If fine-tuning on text calling out LLM COT deception reduces COT deception, that's one of those ambiguous-events-I-would-instead-like-to-be-fire-alarm-things I hate. It could be trying to be more honest and correct a bad behavior, or just learning to hide its COT more.
I think you would be able to tell which one with the right interpretability tools.

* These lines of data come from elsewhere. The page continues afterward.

/-- LAT_KEY and LAT_BLK are those of the implementation (R6), and 17 in the reference timing (R242). -/
theorem test_latency :
    latency (.loadkey 0) State.reset = Config.latKey ∧ latency (.decrypt 0) State.reset = Config.latBlk ∧
      latency (.loadkey 0) atReset = 17 ∧ latency (.encrypt 0) atReset = 17 ∧ latency (.nop 0) atReset = 1 :=
  ⟨rfl, rfl, rfl, rfl, rfl⟩

/-- The first reset after power-up, whatever the registers hold (R220, R223). -/
theorem test_first_reset :
    (after (atEdge { quiet with rst := true } State.powerUp)).sv = false ∧
      (after (atEdge { quiet with rst := true } State.powerUp)).busy = false ∧
      (after (atEdge { quiet with rst := true } State.powerUp)).dv = false ∧
      (after (atEdge { quiet with rst := true } State.powerUp)).ph = .idle ∧
      (after (atEdge { quiet with rst := true } State.powerUp)).rnd = 0 := ⟨rfl, rfl, rfl, rfl, rfl⟩

/-- Reset in mid-command wins over the micro-step (R202, R220). -/
theorem test_reset :
    step (atEdge { quiet with rst := true } (inKey 5)) =
      .next { inKey 5 with busy := false, ph := .idle, rnd := 0, clock := 1 } := rfl

/-! ## Ports and program lines (R71, R77) -/

theorem test_ports :
    (outputs { quiet with skAddr := 15 } keyed).skData = 0xCB3D8B0E17F5 ∧ (outputs quiet answered).rspData = resultA ∧
      (outputs (present (.encrypt blockA)) State.reset).cmdReady = false ∧ statusWord answered = 0b011 := by decide +kernel

theorem test_parse_encrypt :
    parseLine ['E', 'N', 'C', 'R', 'Y', 'P', 'T', ' ', '0', 'x', '0', '1', '2', '3', '4', '5', '6', '7', '8', '9', 'A', 'B',
      'C', 'D', 'E', 'F', ' ', '#', ' ', '2'] = .ok (some (.command (.encrypt 0x0123456789ABCDEF))) := rfl

/-- An operand has exactly 16 digits. -/
theorem test_parse_short_operand :
    parseLine ['L', 'O', 'A', 'D', 'K', 'E', 'Y', ' ', '0', 'x', '1', '2'] = .error .badOperand := rfl

theorem test_parse_readSk :
    parseLine ['R', 'E', 'A', 'D', 'S', 'K', ' ', '1', '5'] = .ok (some (.readSk 15)) ∧
      parseLine ['R', 'E', 'A', 'D', 'S', 'K', ' ', '1', '6'] = .error .badIndex := ⟨rfl, rfl⟩

/-- P7: the ENCRYPT is never accepted, so the program does not end. -/
theorem test_program_waits :
    runProgram [.reset, .command (.nop 0), .command (.encrypt blockA), .command (.nop 0)] [] State.reset =
      .waiting { State.reset with clock := 2 } [] (.encrypt blockA) := rfl

/-! ## Witnesses: for every statement with hypotheses, values that meet all of them together, at the ends of their ranges -/

/-- The hypothesis `s.host = .edge p :: rest` of the statements about one edge: every state below made by `atEdge` meets it. -/
theorem witness_host_of_atEdge (p : Pins) (s : State) : (atEdge p s).host = .edge p :: [] := rfl

theorem witness_EncodeAfterDecode : encode (.loadkey keyA) = 0x1133457799BBCDFF1 := by decide

theorem witness_DecodeReadsOpFieldOnly :
    opField 0x20000000000000000 = opField 0x2FFFFFFFFFFFFFFFF ∧ (2 ^ 66 - 1 < 2 ^ 66 ∧ 2 ^ 66 ≤ 2 ^ 66) := by decide

theorem witness_SelectionCopiesPositions :
    [2, 3, 1].length = 3 ∧ (∀ p ∈ [2, 3, 1], 1 ≤ p ∧ p ≤ 3) ∧ (1 ≤ 1 ∧ 1 ≤ 3) ∧ (1 ≤ 3 ∧ 3 ≤ 3) := by decide

theorem witness_RotationIsCircular : (1 = 1 ∨ 1 = 2) ∧ (2 = 1 ∨ 2 = 2) ∧ (1 ≤ 1 ∧ 1 ≤ 28) ∧ (1 ≤ 28 ∧ 28 ≤ 28) := by decide

theorem witness_ScheduleRoundRotatesEachHalf :
    (1 ≤ 1 ∧ 1 ≤ 16 ∧ 1 ≤ 28 ∧ 28 ≤ 28) ∧ (1 ≤ 16 ∧ 16 ≤ 16 ∧ 1 ≤ 1 ∧ 1 ≤ 28) := by decide

theorem witness_SubkeyStandsAtRoundLessOne :
    (1 ≤ 1 ∧ 1 ≤ 16 ∧ (0 : StoreIndex).val = 1 - 1) ∧ (1 ≤ 16 ∧ 16 ≤ 16 ∧ (15 : StoreIndex).val = 16 - 1) := by decide

theorem witness_HalvesAreCumulativeRotations : 0 ≤ 16 ∧ 16 ≤ 16 ∧ (1 = 1 ∨ 1 = 2) ∧ (2 = 1 ∨ 2 = 2) := by decide

theorem witness_IgnoredKeyBitsChangeNothing :
    (1 ≤ 1 ∧ 1 ≤ 64) ∧ (1 ≤ 64 ∧ 64 ≤ 64) ∧ (0x0101010101010101 : KeyValue) &&& usedKeyBits = 0 := by decide

theorem witness_SubkeyHalvesComeFromCAndD :
    (1 ≤ 1 ∧ 24 ≤ 24) ∧ (25 ≤ 25 ∧ 48 ≤ 48) ∧ 14 ∈ pc2.take 24 ∧ 32 ∈ pc2.drop 24 ∧ (1 ≤ 56 ∧ 56 ≤ 56) := by decide

theorem witness_SubkeyBitsAreKeyBits : (1 ≤ 1 ∧ 1 ≤ 48) ∧ (1 ≤ 48 ∧ 48 ≤ 48) := by decide

theorem witness_ExpansionTakesNeighbours : (0 ≤ 7 ∧ 1 ≤ 1 ∧ 1 ≤ 6) ∧ (7 ≤ 7 ∧ 1 ≤ 6 ∧ 6 ≤ 6) := by decide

We really should freak out if it's the latter, but I suspect we won't.
I guess the actual fire alarm would be direct references to writings like this post and how to get around it in the COT. It might actually spook a lot of people if the COT suddenly changes to ROT13 or Chinese or whatever at that point.
comment by Daniel Samuel (daniel-samuel) · 2025-04-23T22:28:31.865Z · LW(p) · GW(p)
Does this mean AI labs are likely to treat model inaccuracies (like the lies observed in o3) as a secondary concern and 'business as usual', only addressing them seriously when user detection or negative consequences force their hand? If the negative effects can be sufficiently contained or obscured, is there a real danger that the underlying problem won't be proactively solved, essentially leaving a known vulnerability unaddressed? What, if anything, can be done to shift those incentives and encourage a more fundamental fix?